| Task to complete |
Each entry below should be retyped exactly, with nothing omitted.

-- Opening Marker --

/-- What a rotate of A by `f` leaves in A and C. -/
theorem exec_rotate_acc {i : Instr} {s : State} {f : Byte → ShiftResult} (hw : WellFormed i)
    (hop : operation i s (resolve i.operand s) = (shiftOperand .acc s (resolve .acc s) f, 0)) :
    ∃ t, exec i s = .next t ∧ t.a = (f s.a).value ∧ t.flag .c = (f s.a).carry := by
  obtain ⟨n, he, -⟩ := exec_next_costs hw hop rfl
  exact ⟨_, he, rfl, by simp [shiftOperand_eq, readOperand_lit (resolve_acc s)]⟩

theorem getLsbD_carryBit (c : Bool) (k : Nat) : (carryBit c).getLsbD k = (decide (k = 0) && c) := by
  cases c <;> simp [carryBit]

/-- ROL brings to each place the bit one place down, and C to place 0 (R132). -/
theorem rol_turnsRing : TurnsRing (.rol .acc) 8 := by
  intro s
  obtain ⟨t, he, ha, hc⟩ := exec_rotate_acc (i := .rol .acc) (s := s) (f := (rotateLeft · (s.flag .c))) rfl rfl
  refine ⟨t, he, fun k => ?_⟩
  rw [State.ring, State.ring, ha, hc]
  fin_cases k <;> simp [rotateLeft, getLsbD_carryBit, -BitVec.getLsbD_eq_getElem]

/-- ROR brings to each place the bit one place up, and bit 0 to C (R133). -/
theorem ror_turnsRing : TurnsRing (.ror .acc) 1 := by
  intro s
  obtain ⟨t, he, ha, hc⟩ := exec_rotate_acc (i := .ror .acc) (s := s) (f := (rotateRight · (s.flag .c))) rfl rfl
  refine ⟨t, he, fun k => ?_⟩
  rw [State.ring, State.ring, ha, hc]
  fin_cases k <;> simp [rotateRight, getLsbD_carryBit, -BitVec.getLsbD_eq_getElem]

/-- Settles O41: nine turns of a ring of nine bits are a full turn. -/
theorem nineRotatesRestore : Obligations.NineRotatesRestore := by
  intro s i hi
  obtain ⟨d, hturns⟩ : ∃ d, TurnsRing i d := by
    obtain rfl | rfl := hi
    · exact ⟨8, rol_turnsRing⟩
    · exact ⟨1, ror_turnsRing⟩
  obtain ⟨t, he, hring⟩ := execTimes_ring hturns 9 s
  have hfull : ∀ d : Fin 9, 9 • d = 0 := by decide
  exact ⟨t, he, a_and_c_of_ring_eq fun k => by rw [hring, hfull, add_zero]⟩

end Sys2Proof.Machine

/-! PROOFS. Calls, traps and undefined opcodes at step level (spec 47_jump_subroutine.md R162, 49_system_misc.md R190 to R193, 60_exceptions.md
R204, R205): what a return finds after its entry. -/

namespace Sys2Proof.Machine

open Sys2Proof.Claims

/-! ## Fetching at a known opcode -/

/-- A fetch as one pair: what the three bytes at PC spell, and PC past its bytes. -/
theorem State.fetchInstr_eq (s : State) : s.fetchInstr =
    (decodeBytes (s.readByte s.pc) (s.readByte (s.pc + 1)) (s.readByte (s.pc + 2)),
      s.setPc (s.pc + BitVec.ofNat 16 (opcodeLength (s.readByte s.pc)))) :=
  Prod.ext s.fetchInstr_fst s.fetchInstr_snd

theorem State.fetchInstr_jsr {s : State} (h : s.readByte s.pc = 0x20) :
    s.fetchInstr = (.jsr (word (s.readByte (s.pc + 2)) (s.readByte (s.pc + 1))), s.setPc (s.pc + 3)) := by
  rw [fetchInstr_eq, h]
  rfl

theorem State.fetchInstr_rts {s : State} (h : s.readByte s.pc = 0x60) : s.fetchInstr = (.rts, s.setPc (s.pc + 1)) := by
  rw [fetchInstr_eq, h]
  rfl

theorem State.fetchInstr_brk {s : State} (h : s.readByte s.pc = 0x00) : s.fetchInstr = (.brk, s.setPc (s.pc + 1)) := by
  rw [fetchInstr_eq, h]
  rfl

-- Closing Marker --

| Task output |
/-- What a rotate of A by `f` leaves in A and C. -/
theorem exec_rotate_acc {i : Instr} {s : State} {f : Byte → ShiftResult} (hw : WellFormed i)
    (hop : operation i s (resolve i.operand s) = (shiftOperand .acc s (resolve .acc s) f, 0)) :
    ∃ t, exec i s = .next t ∧ t.a = (f s.a).value ∧ t.flag .c = (f s.a).carry := by
  obtain ⟨n, he, -⟩ := exec_next_costs hw hop rfl
  exact ⟨_, he, rfl, by simp [shiftOperand_eq, readOperand_lit (resolve_acc s)]⟩

theorem getLsbD_carryBit (c : Bool) (k : Nat) : (carryBit c).getLsbD k = (decide (k = 0) && c) := by
  cases c <;> simp [carryBit]

/-- ROL brings to each place the bit one place down, and C to place 0 (R132). -/
theorem rol_turnsRing : TurnsRing (.rol .acc) 8 := by
  intro s
  obtain ⟨t, he, ha, hc⟩ := exec_rotate_acc (i := .rol .acc) (s := s) (f := (rotateLeft · (s.flag .c))) rfl rfl
  refine ⟨t, he, fun k => ?_⟩
  rw [State.ring, State.ring, ha, hc]
  fin_cases k <;> simp [rotateLeft, getLsbD_carryBit, -BitVec.getLsbD_eq_getElem]

/-- ROR brings to each place the bit one place up, and bit 0 to C (R133). -/
theorem ror_turnsRing : TurnsRing (.ror .acc) 1 := by
  intro s
  obtain ⟨t, he, ha, hc⟩ := exec_rotate_acc (i := .ror .acc) (s := s) (f := (rotateRight · (s.flag .c))) rfl rfl
  refine ⟨t, he, fun k => ?_⟩
  rw [State.ring, State.ring, ha, hc]
  fin_cases k <;> simp [rotateRight, getLsbD_carryBit, -BitVec.getLsbD_eq_getElem]

/-- Settles O41: nine turns of a ring of nine bits are a full turn. -/
theorem nineRotatesRestore : Obligations.NineRotatesRestore := by
  intro s i hi
  obtain ⟨d, hturns⟩ : ∃ d, TurnsRing i d := by
    obtain rfl | rfl := hi
    · exact ⟨8, rol_turnsRing⟩
    · exact ⟨1, ror_turnsRing⟩
  obtain ⟨t, he, hring⟩ := execTimes_ring hturns 9 s
  have hfull : ∀ d : Fin 9, 9 • d = 0 := by decide
  exact ⟨t, he, a_and_c_of_ring_eq fun k => by rw [hring, hfull, add_zero]⟩

end Sys2Proof.Machine

/-! PROOFS. Calls, traps and undefined opcodes at step level (spec 47_jump_subroutine.md R162, 49_system_misc.md R190 to R193, 60_exceptions.md
R204, R205): what a return finds after its entry. -/

namespace Sys2Proof.Machine

open Sys2Proof.Claims

/-! ## Fetching at a known opcode -/

/-- A fetch as one pair: what the three bytes at PC spell, and PC past its bytes. -/
theorem State.fetchInstr_eq (s : State) : s.fetchInstr =
    (decodeBytes (s.readByte s.pc) (s.readByte (s.pc + 1)) (s.readByte (s.pc + 2)),
      s.setPc (s.pc + BitVec.ofNat 16 (opcodeLength (s.readByte s.pc)))) :=
  Prod.ext s.fetchInstr_fst s.fetchInstr_snd

theorem State.fetchInstr_jsr {s : State} (h : s.readByte s.pc = 0x20) :
    s.fetchInstr = (.jsr (word (s.readByte (s.pc + 2)) (s.readByte (s.pc + 1))), s.setPc (s.pc + 3)) := by
  rw [fetchInstr_eq, h]
  rfl

theorem State.fetchInstr_rts {s : State} (h : s.readByte s.pc = 0x60) : s.fetchInstr = (.rts, s.setPc (s.pc + 1)) := by
  rw [fetchInstr_eq, h]
  rfl

theorem State.fetchInstr_brk {s : State} (h : s.readByte s.pc = 0x00) : s.fetchInstr = (.brk, s.setPc (s.pc + 1)) := by
  rw [fetchInstr_eq, h]
  rfl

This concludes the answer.